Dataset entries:
-- ==== Sys2Proof/Machine/Dispatch.lean ====
section
/-! DEFINITION. One arm per instruction and event. A slot instruction acts for the context `s.cur`; `.bundleIssue g` runs a whole
bundle. -/

namespace Sys2Proof.Machine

◆ **What you should do**: Filter the entries down to the lines that hold "Machine". Copy those lines.

◆ **Output for this exercise**:
-- ==== Sys2Proof/Machine/Dispatch.lean ====
namespace Sys2Proof.Machine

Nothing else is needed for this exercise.